Di atas lapangan, teknologi VAR, yang di negara-negara maju sudah dilengkapi juga dengan teknologi detektor offside semiotomatis (SAOT), plus teknologi garis gawang.

Dengan detail selengkap ini, seharusnya sepak bola modern relatif bebas masalah. Hampir tak ada celah untuk membuat kesalahan atau keputusan kontroversial, kecuali jika ada "human error" fatal.

Tapi, sisi perfeksionis ini justru menjadi awal masalah lain, yakni penurunan kualitas permainan secara umum. Akibat detail ekstra yang ada, ditambah jadwal pertandingan superpadat, para pemain cenderung terlalu hati-hati.

Alhasil, sepak bola lebih bisa dinikmati, hanya sebagai satu tontonan olahraga ketimbang hiburan. Tak ada ruang improvisasi atau aksi individu cukup luas, karena itu rawan menjadi satu titik lemah.

Maklum, sepak bola era kekinian lebih terfokus pada sistem permainan yang padu secara kolektif. Hanya pemain berkemampuan sangat istimewa saja yang bebas berimprovisasi, dan tidak banyak pemain seperti itu dalam satu tim.
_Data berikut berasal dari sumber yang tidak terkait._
-- ==== Sys2Proof/Certificates/Slice0/Obligations.lean ====
section
/-! DEFINITION. The statements about the model, one definition each. -/

section

open Sys2Proof Sys2Proof.Machine

/-! ### Encoding -/

/-- For every instruction that words encode and that passes the checks of R236, decoding the words of its encoding,
whatever words follow them, gives it back with its number of words. -/
def Obligations.DecodeInvertsEncode : Prop :=
  ∀ (i : Instr) (rest : List Word), i.wf = true → i.encoded = true →
    decode (encode i ++ rest) = .ok (i, (encode i).length)

/-- Whatever words decode to an instruction are its encoding: no two word sequences share an instruction, and none
has a bit that the decoder passes over (R236). -/
def Obligations.EncodeInvertsDecode : Prop :=
  ∀ (ws : List Word) (i : Instr) (n : Nat), decode ws = .ok (i, n) → encode i = ws.take n ∧ i.wf = true

/-! ### The step -/

/-- When the head of the agenda issues a warp that may issue, no boundary cause is taken, and the words at its program
counter are fetched and decode to an instruction, the step is exec of that instruction at the state in which time has
passed, a RECRUIT's status that is due has been filled, and the warp is the executing one, with the issue's bookkeeping
added to a next state.
When the head of the agenda is a step of the part, the step is exec of it on its argument, with no executing
warp, at the state in which time has passed. -/
def Obligations.StepRunsWhatStands : Prop :=
  (∀ (s s' : State) (k : WarpKey) (rest : List Slot) (w : Warp) (ws : List Word) (i : Instr) (n : Nat),
    s.agenda = .issue k :: rest →
    let s₀ : State := { s.tick with agenda := rest }
    let v := w.readied (s₀.header k).nS s₀.now
    s₀.warp? k = some w → s₀.mayIssue k w = true → w.pending.first = none → w.held = false →
    (s₀.readied k v).fetchInstr k v v.r.pc = (s', .words ws) → decode ws = .ok (i, n) →
    step s = (match exec i { s' with cur := some k } with
      | .next t => .next (t.issued k)
      | r => r)) ∧
  (∀ (s : State) (i : Instr) (a : EvArg) (rest : List Slot), s.agenda = .event i a :: rest → i.encoded = false →
    step s = exec i { s.tick with agenda := rest, arg := a, cur := none })

/-! ### What comes before an instruction's effect -/

/-- Decode's checks in their order (R237): words that are no instruction, or one that a check of R236 refuses, trap
ILLEGAL; a register that is not declared traps ALLOC (R182); an empty source with its T bit set traps FE (R177), with
its selector, its position and the thread; poison in a V or F register that a thread reads traps ECC (R458); each precisely,
with nothing of the instruction performed. -/
def Obligations.DecodeChecksTrap : Prop :=
  (∀ (s : State) (k : WarpKey) (w : Warp) (ws : List Word) (e : DecodeError), decode ws = .error e →
    s.runWords k w ws = .next (s.trap k w ⟨cIllegal, 0, 0, wholeWarp, 0, w.r.pc, false, false, false⟩)) ∧
  (∀ (i : Instr) (s : State) (k : WarpKey) (w : Warp) (op : Op) (x : Ext) (len : Nat),
    instrForm i = some (op, x, len) → s.running = some (k, w) →
    (x.check op ≠ none → Traps i (cx s k w op x) cIllegal 0 0 wholeWarp 0) ∧
    (x.check op = none → s.namesOk k w op x = false → Traps i (cx s k w op x) cAlloc 0 0 wholeWarp 0) ∧
    (∀ pos p lane, x.check op = none → s.namesOk k w op x = true →
      readiness (s.header k).nS w (w.r.takes x) op (w.named op x) = .fe pos p lane →
      Traps i (cx s k w op x) cFe (selOf p % 256) (selOf p / 256 % 4 + pos * 16) lane 0) ∧
    (∀ pos fl n l, x.check op = none → s.namesOk k w op x = true → fullness w (w.r.takes x) op (w.named op x) = .go →
      (pos, fl, n) ∈ readsOf op (w.named op x) → fl = .v ∨ fl = .f → l < 128 → (w.r.takes x).getLsbD l = true → (⟨fl, n, l⟩ : Dest) ∈ w.r.bad →
      ∃ lane ≤ l, Traps i (cx s k w op x) cEcc 0 0 lane 0))
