-- ==== Sys2Proof/Laws/PerInstr.lean ====
section
/-! SUPPORT. One lemma per constructor: the layout of an instruction names that instruction. -/

namespace Sys2Proof.Laws

/-- The layout of an encoded instruction is legal and is that instruction's; a step of the part has none. -/
def Layout.Statement (i : Instr) : Prop :=
  match i.view with
  | some v => v.legal = true ∧ v.instr = some i
  | none => i.encoded = false
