/-- The four products of the ends bound the product. -/
theorem mul_corners (ha : a ≤ x) (hb : x ≤ b) (hc : c ≤ y) (hd : y ≤ d) :
    (a * c ⊓ a * d) ⊓ (b * c ⊓ b * d) ≤ x * y ∧ x * y ≤ (a * c ⊔ a * d) ⊔ (b * c ⊔ b * d) := by
  obtain ⟨hlo, hhi⟩ := mul_between y ha hb
  obtain ⟨halo, hahi⟩ := mul_between a hc hd
  obtain ⟨hblo, hbhi⟩ := mul_between b hc hd
  simp only [mul_comm y] at hlo hhi
  exact ⟨(inf_le_inf halo hblo).trans hlo, hhi.trans (sup_le_sup hahi hbhi)⟩

end

end Sys2Proof.Machine
end

section
/-! SUPPORT. Intervals as R194 reads them: flushing only widens them (R207), what is written is read back (R193), and the operations of
R263 hold the real results (R202). -/

namespace Sys2Proof.Machine

namespace Iv

variable {f : Fmt} {x y z : Iv} {u v w : ℝ}

/-! ### Reading, flushing and writing -/

/-- NaI, empty, or bounds that are no NaN with a decoration that stands for a set. -/
def Good (f : Fmt) : Iv → Prop
  | .mk a b d => a.Good f ∧ b.Good f ∧ d ≠ Dec.ill
  | _ => True

/-- An interval with a real in it, as its bounds give it. -/
structure Within (f : Fmt) (a b : Pt) (d : Dec) (u : ℝ) : Prop where
  low : a.Good f
  high : b.Good f
  dec : d ≠ Dec.ill
  le : a.ext f ≤ u
  ge : (u : EReal) ≤ b.ext f

/-- A real lies in the interval, whose bounds are no NaN. -/
def Has (f : Fmt) (x : Iv) (u : ℝ) : Prop := ∃ a b d, x = .mk a b d ∧ Within f a b d u

theorem Good.has (hg : x.Good f) (h : x.Holds f u) : x.Has f u := by
  obtain ⟨a, b, d, rfl, hle, hge⟩ := h
  obtain ⟨ha, hb, hd⟩ := hg
  exact ⟨a, b, d, rfl, ha, hb, hd, hle, hge⟩

/-- Points that lie on both sides of a real are the bounds of an interval around it. -/
theorem Within.ofPts_has {a b : Pt} {d : Dec} (h : Within f a b d u) : (Iv.ofPts f a b d).Has f u := by
  have hab : ¬ b.lt a = true := fun hlt => ((Pt.lt_iff h.high h.low).mp hlt).not_ge (h.le.trans h.ge)
  have key : (if b.lt a = true then Iv.nai else .mk a.posZero b.posZero (if d = Dec.com && !(a.isFin && b.isFin) then Dec.dfn else d)).Has f u := by
    rw [if_neg hab]
    refine ⟨_, _, _, rfl, h.low.posZero, h.high.posZero, ?_, by simpa using h.le, by simpa using h.ge⟩
    split
    · decide
    · exact h.dec
  cases a with
  | nan => exact h.low.elim
  | inf n =>
    cases n with
    | false => exact absurd h.le (not_le.mpr (EReal.coe_lt_top u))
    | true =>
      cases b with
      | nan => exact h.high.elim
      | fin m c => exact key
      | inf m =>
        cases m with
        | false => exact key
        | true => exact absurd h.ge (not_le.mpr (EReal.bot_lt_coe u))
  | fin n c =>
    cases b with
    | nan => exact h.high.elim
    | fin m e => exact key
    | inf m =>
      cases m with
      | false => exact key
      | true => exact absurd h.ge (not_le.mpr (EReal.bot_lt_coe u))

theorem ofPts_good {a b : Pt} {d : Dec} (ha : a ≠ .nan → a.Good f) (hb : b ≠ .nan → b.Good f) (hd : d ≠ Dec.ill) : (Iv.ofPts f a b d).Good f := by
  have htrv : Dec.trv ≠ Dec.ill := by decide
  unfold Iv.ofPts
  split
  · trivial
  · trivial
  · trivial
  · exact ⟨le_rfl, trivial, htrv⟩
  · exact ⟨trivial, le_rfl, htrv⟩
  · rename_i hna hnb _ _ _
    split
    · trivial
    · refine ⟨(ha hna).posZero, (hb hnb).posZero, ?_⟩
      split
      · decide
      · exact hd

/-- What R194 reads. -/
theorem good_read (f : Fmt) (r : Raw) : (r.read f).Good f := by
  unfold Raw.read
  split
  · trivial
  · exact ofPts_good Pt.good_decode Pt.good_decode ‹_›

end Iv

section
variable {f : Fmt} {p : Pt}

theorem Fmt.normal_le_top (hf : f.isReg) : f.normal ≤ f.top := by rcases hf with rfl | rfl <;> decide

/-- A subnormal point lies between 0 and the normal threshold of its sign. -/
theorem Pt.subnormal_iff : p.subnormal f = true ↔ ∃ n c, p = .fin n c ∧ 0 < c ∧ c < f.normal := by
  cases p <;> simp [Pt.subnormal]

theorem Pt.Good.flushLo (hf : f.isReg) (h : p.Good f) : (p.flushLo f).Good f := by
  unfold Pt.flushLo
  split_ifs
  · exact Fmt.normal_le_top hf
  · exact Nat.zero_le _
  · exact h

theorem Pt.Good.flushHi (hf : f.isReg) (h : p.Good f) : (p.flushHi f).Good f := by
  unfold Pt.flushHi
  split_ifs
  · exact Nat.zero_le _
  · exact Fmt.normal_le_top hf
  · exact h

theorem Pt.flushLo_le (hf : f.isReg) (h : p.Good f) : (p.flushLo f).ext f ≤ p.ext f := by
  rw [← key_le_iff (h.flushLo hf) h]
  unfold Pt.flushLo
  split_ifs with hsub hneg
  · obtain ⟨n, c, rfl, hc, hlt⟩ := Pt.subnormal_iff.mp hsub
    rw [Pt.key_fin] at hneg ⊢
    cases n <;> simp only [Bool.false_eq_true, if_true, if_false, Pt.key_fin] at hneg ⊢ <;> omega
  · exact not_lt.mp hneg
  · exact le_rfl

theorem Pt.le_flushHi (hf : f.isReg) (h : p.Good f) : p.ext f ≤ (p.flushHi f).ext f := by
  rw [← key_le_iff h (h.flushHi hf)]
  unfold Pt.flushHi
  split_ifs with hsub hneg
  · exact hneg.le
  · obtain ⟨n, c, rfl, hc, hlt⟩ := Pt.subnormal_iff.mp hsub
    rw [Pt.key_fin] at hneg ⊢
    cases n <;> simp only [Bool.false_eq_true, if_true, if_false, Pt.key_fin] at hneg ⊢ <;> omega
  · exact le_rfl

end

namespace Iv

variable {f : Fmt} {x y z : Iv} {u v w : ℝ}

theorem Good.flush (hf : f.isReg) (on : Bool) (h : x.Good f) : (x.flush f on).Good f := by
  cases x with
  | nai => exact h
  | empty => exact h
  | mk a b d =>
    cases on with
    | false => exact h
    | true => exact ⟨h.1.flushLo hf, h.2.1.flushHi hf, h.2.2⟩

/-- Flushing only widens (R207). -/
theorem Has.flush (hf : f.isReg) (on : Bool) (h : x.Has f u) : (x.flush f on).Has f u := by
  obtain ⟨a, b, d, rfl, h⟩ := h
  cases on with
  | false => exact ⟨a, b, d, rfl, h⟩
  | true => exact ⟨_, _, d, rfl, h.low.flushLo hf, h.high.flushHi hf, h.dec, (Pt.flushLo_le hf h.low).trans h.le, h.ge.trans (Pt.le_flushHi hf h.high)⟩

theorem Has.holds (h : x.Has f u) : x.Holds f u := by
  obtain ⟨a, b, d, rfl, h⟩ := h
  exact ⟨a, b, d, rfl, h.le, h.ge⟩

/-- A set that is written is read back around what it holds (R193, R194). -/
theorem Has.read_write (hf : f.isReg) (h : x.Has f u) : ((x.write f).read f).Has f u := by
  obtain ⟨a, b, d, rfl, h⟩ := h
  rw [Iv.write, Raw.read, if_neg h.dec]
  dsimp only
  rw [Pt.decode_encode hf h.low.posZero, Pt.decode_encode hf h.high.posZero]
  exact Within.ofPts_has ⟨h.low.posZero, h.high.posZero, h.dec, by simpa using h.le, by simpa using h.ge⟩

theorem read_write_nai (f : Fmt) : (Iv.nai.write f).read f = .nai := rfl
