-- ==== Sys2Proof/Machine/Alu.lean ====
section
/-! DEFINITION. The ALU group, class 8 (spec/43_alu.md): operands read first, then the result, then the flag (R77). -/

namespace Sys2Proof.Machine

/-- LD VX, VY (R80). -/
def execLdReg (x y : RegIdx) (s : State) : Result := .next (s.setReg x (s.reg y))

/-- OR VX, VY: VF is not cleared (R81, R19). -/
def execOrReg (x y : RegIdx) (s : State) : Result := .next (s.setReg x (s.reg x ||| s.reg y))

/-- AND VX, VY (R82). -/
def execAndReg (x y : RegIdx) (s : State) : Result := .next (s.setReg x (s.reg x &&& s.reg y))

/-- XOR VX, VY (R83). -/
def execXorReg (x y : RegIdx) (s : State) : Result := .next (s.setReg x (s.reg x ^^^ s.reg y))

/-- ADD VX, VY (R84). -/
def execAddReg (x y : RegIdx) (s : State) : Result :=
  .next (s.setRegFlag x (s.reg x + s.reg y) (carryFlag (s.reg x) (s.reg y)))

/-- SUB VX, VY: X − Y (R85). -/
def execSub (x y : RegIdx) (s : State) : Result :=
  .next (s.setRegFlag x (s.reg x - s.reg y) (noBorrowFlag (s.reg x) (s.reg y)))

/-- SHR VX, VY: logical, by one (R78, R86). -/
def execShr (x y : RegIdx) (s : State) : Result :=
  .next (s.setRegFlag x (s.shiftSource x y >>> 1) (lowBitFlag (s.shiftSource x y)))

/-- SUBN VX, VY: Y − X (R87). -/
def execSubn (x y : RegIdx) (s : State) : Result :=
  .next (s.setRegFlag x (s.reg y - s.reg x) (noBorrowFlag (s.reg y) (s.reg x)))

/-- SHL VX, VY: logical, by one (R78, R88). -/
def execShl (x y : RegIdx) (s : State) : Result :=
  .next (s.setRegFlag x (s.shiftSource x y <<< 1) (highBitFlag (s.shiftSource x y)))

end Sys2Proof.Machine
end

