-- ==== Sys2Proof/Machine/Step.lean ====
section
/-! DEFINITION. The step, and a word placed where the next step fetches it. -/

namespace Sys2Proof.Machine

/-- One step of the core (R55). -/
def step : State → Host.Outcome State Fault Refusal := stepCore

/-- `s` with an instruction's word stored where `step` fetches its next instruction: big-endian at PC (R38, R56). A
byte whose address is above 0xFFF does not exist and is not stored. Log 13. -/
def State.withFetchWord (s : State) (nbits w : Nat) : State := s.storeFetchWord nbits w

end Sys2Proof.Machine
end

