/-- The word 00EE is RET. With a stack of some entries and w on top it completes with PC = w, the other entries left in
place, nothing else changed; with an empty stack it faults with StackUnderflow. The encoding is 92 D1 (log 8).
[41_control_flow.md section 2 (R65), 10_state.md section 5 (R24), 30_encoding.md section 4 (R51)] -/
def Obligations.ReturnPopsIntoPc : Prop :=
  decode 0x00EE#16 = .instr .ret ∧
    (∀ (s : State) (ws : List Word) (w : Word), s.stack = ws ++ [w] → ∃ t, exec .ret s = .next t ∧
      t.pc = w ∧ t.stack = ws ∧ ChangesOnly s t [.stack, .pc]) ∧
    (∀ s : State, s.stack = [] → exec .ret s = .fault .stackUnderflow)

/-- The words 3XNN and 4XNN are SE_IMM and SNE_IMM; both complete in every state; SE_IMM adds 2 to PC exactly when V[x]
= NN and SNE_IMM exactly when V[x] is not NN; nothing else changes. The class digits are 92 D1 (log 8).
[41_control_flow.md section 2 (R67, R68), 30_encoding.md section 4 (R51)] -/
def Obligations.SkipsOnAnImmediate : Prop :=
  ∀ (s : State) (x : RegIdx) (nn : Byte),
    decode (0x3#4 ++ x ++ nn) = .instr (.seImm x nn) ∧ decode (0x4#4 ++ x ++ nn) = .instr (.sneImm x nn) ∧
    (∃ t, exec (.seImm x nn) s = .next t ∧ (s.reg x = nn → t.pc = s.pc + 2#16) ∧ (s.reg x ≠ nn → t.pc = s.pc) ∧
      ChangesOnly s t [.pc]) ∧
    (∃ t, exec (.sneImm x nn) s = .next t ∧ (s.reg x ≠ nn → t.pc = s.pc + 2#16) ∧ (s.reg x = nn → t.pc = s.pc) ∧
      ChangesOnly s t [.pc])

/-- The words 5XY0 and 9XY0 are SE_REG and SNE_REG, and with n not 0 they are these instructions too when
P_STRICT_SKIP_REG is false, and unrecognized when it is true, the spec's value (92 D5, log 7). Both complete in
every state; SE_REG adds 2 to PC exactly when V[x] = V[y] and SNE_REG exactly when they differ; nothing else
changes. The class digits are 92 D1 (log 8). [41_control_flow.md section 2 (R69, R70), 30_encoding.md section 4
(R52)] -/
def Obligations.SkipsOnARegister : Prop :=
  ∀ (s : State) (x y n : BitVec 4) (strict : Bool),
    decodeWith strict (0x5#4 ++ x ++ y ++ n) =
      (if n = 0x0#4 ∨ strict = false then .instr (.seReg x y) else .reject (.unrecognized (0x5#4 ++ x ++ y ++ n))) ∧
    decodeWith strict (0x9#4 ++ x ++ y ++ n) =
      (if n = 0x0#4 ∨ strict = false then .instr (.sneReg x y) else .reject (.unrecognized (0x9#4 ++ x ++ y ++ n))) ∧
    (∃ t, exec (.seReg x y) s = .next t ∧ (s.reg x = s.reg y → t.pc = s.pc + 2#16) ∧
      (s.reg x ≠ s.reg y → t.pc = s.pc) ∧ ChangesOnly s t [.pc]) ∧
    (∃ t, exec (.sneReg x y) s = .next t ∧ (s.reg x ≠ s.reg y → t.pc = s.pc + 2#16) ∧
      (s.reg x = s.reg y → t.pc = s.pc) ∧ ChangesOnly s t [.pc])

/-- When FAULT is none and one of the six skip instructions stands at PC, the step completes, and PC ends 4 higher when
the instruction's condition holds in the state it executes in and 2 higher when it does not; memory is not read for
it, so whatever the skipped bytes hold nothing else changes but the step's inputs and timers. For SKP and SKNP the
condition compares 8 bits, 92 D23 (log 18). [41_control_flow.md sections 1 and 2 (R62, R67, R68, R69, R70),
46_keypad.md (R97, R99, R100)] -/
def Obligations.SkipMovesTwoWordsOn : Prop :=
  ∀ (s : State) (i : Instr) (c : Prop), s.fault = none → Fetchable s → s.decoded = .instr i →
    Instr.skipCondition i s.atExecute = some c →
    ∃ t, step s = .next t ∧ (c → t.pc = s.pc + 4#16) ∧ (¬ c → t.pc = s.pc + 2#16) ∧
      ChangesOnly s t (.pc :: aroundParts)

/-- The words 6XNN and 7XNN are LD_IMM and ADD_IMM; both complete in every state; LD_IMM gives V[x] = NN, ADD_IMM gives
V[x] = (V[x] + NN) mod 256; nothing else changes, VF included unless x = F. The class digits are 92 D1 (log 8).
[42_register_immediate.md (R71, R72), 30_encoding.md section 4 (R51)] -/
def Obligations.ImmediateLoadAndAdd : Prop :=
  ∀ (s : State) (x : RegIdx) (nn : Byte),
    decode (0x6#4 ++ x ++ nn) = .instr (.ldImm x nn) ∧ decode (0x7#4 ++ x ++ nn) = .instr (.addImm x nn) ∧
    (∃ t, exec (.ldImm x nn) s = .next t ∧ t.reg x = nn ∧ ChangesOnly s t [.reg x]) ∧
    (∃ t, exec (.addImm x nn) s = .next t ∧ (t.reg x).toNat = ((s.reg x).toNat + nn.toNat) % 256 ∧
      ChangesOnly s t [.reg x])

/-- The word ANNN is LD_I NNN, and it completes in every state with I = NNN zero-extended and nothing else changed. The
class digit is 92 D1 (log 8). [42_register_immediate.md (R73), 30_encoding.md section 4 (R51)] -/
def Obligations.LoadIndexSetsTheAddress : Prop :=
  ∀ (s : State) (nnn : Addr12),
    decode (0xA#4 ++ nnn) = .instr (.ldI nnn) ∧
    ∃ t, exec (.ldI nnn) s = .next t ∧ t.i.toNat = nnn.toNat ∧ ChangesOnly s t [.index]

/-- The word CXNN is RND, and it completes in every state with V[x] = the step's random byte AND NN and nothing else
changed, whatever the random byte is (free, 92 D21, log 2). The class digit is 92 D1 (log 8).
[42_register_immediate.md (R74)] -/
def Obligations.RandomByteIsMasked : Prop :=
  ∀ (s : State) (x : RegIdx) (nn : Byte),
    decode (0xC#4 ++ x ++ nn) = .instr (.rnd x nn) ∧
    ∃ t, exec (.rnd x nn) s = .next t ∧ t.reg x = s.latch.rnd &&& nn ∧ ChangesOnly s t [.reg x]

/-- The word FX1E is ADD_I. When I + V[x] is at most 0xFFFF it completes with I that sum, VF = 1 when it is at least
0x1000 and 0 otherwise (also when x = F), nothing else changed. Above 0xFFFF it faults with IndexOverflow of the
sum, the spec's decision 92 D9 (log 15). That VF holds the flag when x = F is 92 D6 (log 16); the encoding is 92 D1
(log 8). [42_register_immediate.md (R75), 10_state.md section 2 (R18)] -/
def Obligations.AddToIndexFlagsTheTwelveBitRange : Prop :=
  ∀ (s : State) (x : RegIdx),
    decode (0xF#4 ++ x ++ 0x1E#8) = .instr (.addI x) ∧
    (s.i.toNat + (s.reg x).toNat ≤ 0xFFFF → ∃ t, exec (.addI x) s = .next t ∧
      t.i.toNat = s.i.toNat + (s.reg x).toNat ∧
      t.reg vf = (if 0x1000 ≤ s.i.toNat + (s.reg x).toNat then 1#8 else 0#8) ∧
      ChangesOnly s t [.index, .reg vf]) ∧
    (0xFFFF < s.i.toNat + (s.reg x).toNat →
      exec (.addI x) s = .fault (.indexOverflow (s.i.toNat + (s.reg x).toNat)))

/-- The word FX29 is LD_F, and it completes in every state with I = P_FONT_BASE + 5 * (V[x] mod 16), nothing else
changed; in the core created with the same configuration the five bytes there are the glyph's rows; and P_FONT_BASE
is 0x050 at reset, so I is then 0x050 + 5 * (V[x] mod 16). The value 0x050 is the spec's default 92 D3 (log 5); the
encoding is 92 D1 (log 8); the rows at reset are written out in ResetIsTheCoreJustCreated. [42_register_immediate.md
(R76), 10_state.md section 10 (R34)] -/
def Obligations.FontAddressIsFiveBytesAGlyph : Prop :=
  ∀ (s : State) (x : RegIdx),
    decode (0xF#4 ++ x ++ 0x29#8) = .instr (.ldF x) ∧
    (∃ t, exec (.ldF x) s = .next t ∧ t.i.toNat = s.config.font.base.toNat + 5 * ((s.reg x).toNat % 16) ∧
      ChangesOnly s t [.index] ∧
      (s.config = State.reset.config → t.i.toNat = 0x050 + 5 * ((s.reg x).toNat % 16)) ∧
      ∀ k < 5, (State.created s.config).byteAt (t.i.toNat + k) =
        s.config.font.glyphs.getD (5 * ((s.reg x).toNat % 16) + k) 0#8)

/-- The words 8XY0 to 8XY3 are LD_REG, OR, AND and XOR; all complete in every state; each bit of V[x] is the bit of
V[y], or the OR, AND or XOR of the bits of V[x] and V[y]; nothing else changes, so VF is not cleared (the spec's
inference in R19 and R81). The encodings are 92 D1 (log 8). [43_alu.md section 2 (R80, R81, R82, R83), 10_state.md
section 2 (R19)] -/
def Obligations.MoveAndBitwiseWriteOnlyTheirRegister : Prop :=
  ∀ (s : State) (x y : RegIdx),
    decode (0x8#4 ++ x ++ y ++ 0x0#4) = .instr (.ldReg x y) ∧ decode (0x8#4 ++ x ++ y ++ 0x1#4) = .instr (.orReg x y) ∧
    decode (0x8#4 ++ x ++ y ++ 0x2#4) = .instr (.andReg x y) ∧ decode (0x8#4 ++ x ++ y ++ 0x3#4) = .instr (.xorReg x y) ∧
    (∃ t, exec (.ldReg x y) s = .next t ∧ t.reg x = s.reg y ∧ ChangesOnly s t [.reg x]) ∧
    (∃ t, exec (.orReg x y) s = .next t ∧ ChangesOnly s t [.reg x] ∧
      ∀ b, (t.reg x).getLsbD b = ((s.reg x).getLsbD b || (s.reg y).getLsbD b)) ∧
    (∃ t, exec (.andReg x y) s = .next t ∧ ChangesOnly s t [.reg x] ∧
      ∀ b, (t.reg x).getLsbD b = ((s.reg x).getLsbD b && (s.reg y).getLsbD b)) ∧
    (∃ t, exec (.xorReg x y) s = .next t ∧ ChangesOnly s t [.reg x] ∧
      ∀ b, (t.reg x).getLsbD b = ((s.reg x).getLsbD b ^^ (s.reg y).getLsbD b))

/-- The word 8XY4 is ADD_REG, and it completes in every state: V[x] = (V[x] + V[y]) mod 256 unless x = F, VF = 1 when
the sum of the old values is above 0xFF and 0 otherwise (also when x = F or y = F), nothing else changed. That VF
holds the flag when x = F is 92 D6 (log 16); the encoding is 92 D1 (log 8). [43_alu.md sections 1 and 2 (R77, R84),
10_state.md section 2 (R18), 30_encoding.md section 4 (R51)] -/
def Obligations.AddSetsTheCarry : Prop :=
  ∀ (s : State) (x y : RegIdx),
    decode (0x8#4 ++ x ++ y ++ 0x4#4) = .instr (.addReg x y) ∧
    ∃ t, exec (.addReg x y) s = .next t ∧
      (x ≠ vf → (t.reg x).toNat = ((s.reg x).toNat + (s.reg y).toNat) % 256) ∧
      t.reg vf = (if 0xFF < (s.reg x).toNat + (s.reg y).toNat then 1#8 else 0#8) ∧
      ChangesOnly s t [.reg x, .reg vf]

/-- The words 8XY5 and 8XY7 are SUB and SUBN; both complete in every state. SUB gives V[x] = (V[x] - V[y]) mod 256 and
VF = 1 exactly when V[x] >= V[y] before it; SUBN gives V[x] = (V[y] - V[x]) mod 256 and VF = 1 exactly when V[y] >=
V[x] before it; with x = F VF holds the flag; nothing else changes. That VF holds the flag when x = F is 92 D6 (log
16); the encodings are 92 D1 (log 8). [43_alu.md sections 1 and 2 (R77, R85, R87), 10_state.md section 2 (R18),
30_encoding.md section 4 (R51)] -/
def Obligations.SubtractionsSetNoBorrow : Prop :=
  ∀ (s : State) (x y : RegIdx),
    decode (0x8#4 ++ x ++ y ++ 0x5#4) = .instr (.sub x y) ∧ decode (0x8#4 ++ x ++ y ++ 0x7#4) = .instr (.subn x y) ∧
    (∃ t, exec (.sub x y) s = .next t ∧
      (x ≠ vf → (t.reg x).toNat = ((s.reg x).toNat + 256 - (s.reg y).toNat) % 256) ∧
      t.reg vf = (if (s.reg y).toNat ≤ (s.reg x).toNat then 1#8 else 0#8) ∧
      ChangesOnly s t [.reg x, .reg vf]) ∧
    (∃ t, exec (.subn x y) s = .next t ∧
      (x ≠ vf → (t.reg x).toNat = ((s.reg y).toNat + 256 - (s.reg x).toNat) % 256) ∧
      t.reg vf = (if (s.reg x).toNat ≤ (s.reg y).toNat then 1#8 else 0#8) ∧
      ChangesOnly s t [.reg x, .reg vf])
Maka, bukan kejutan kalau pertandingan sepak bola terasa hambar di era kekinian. Gaya main terlalu hati-hati, dan cenderung menunggu lawan membuat kesalahan memang terlihat rapi dari luar, tapi sangat membosankan.

Saking bosannya, sebagian penonton di rumah mulai terbiasa menonton siaran langsung sepak bola sambil lalu. Entah sambil masak, bersih-bersih atau yang lain. Tak bisa dipungkiri, adanya "aktivitas lain" di tengah tontonan menjadi satu obat bosan cukup ampuh.

Penurunan kualitas, terutama dari segi improvisasi dan kreativitas, menjadi satu paradoks, karena pada saat bersamaan, teknologi dan nilai jual maju pesat.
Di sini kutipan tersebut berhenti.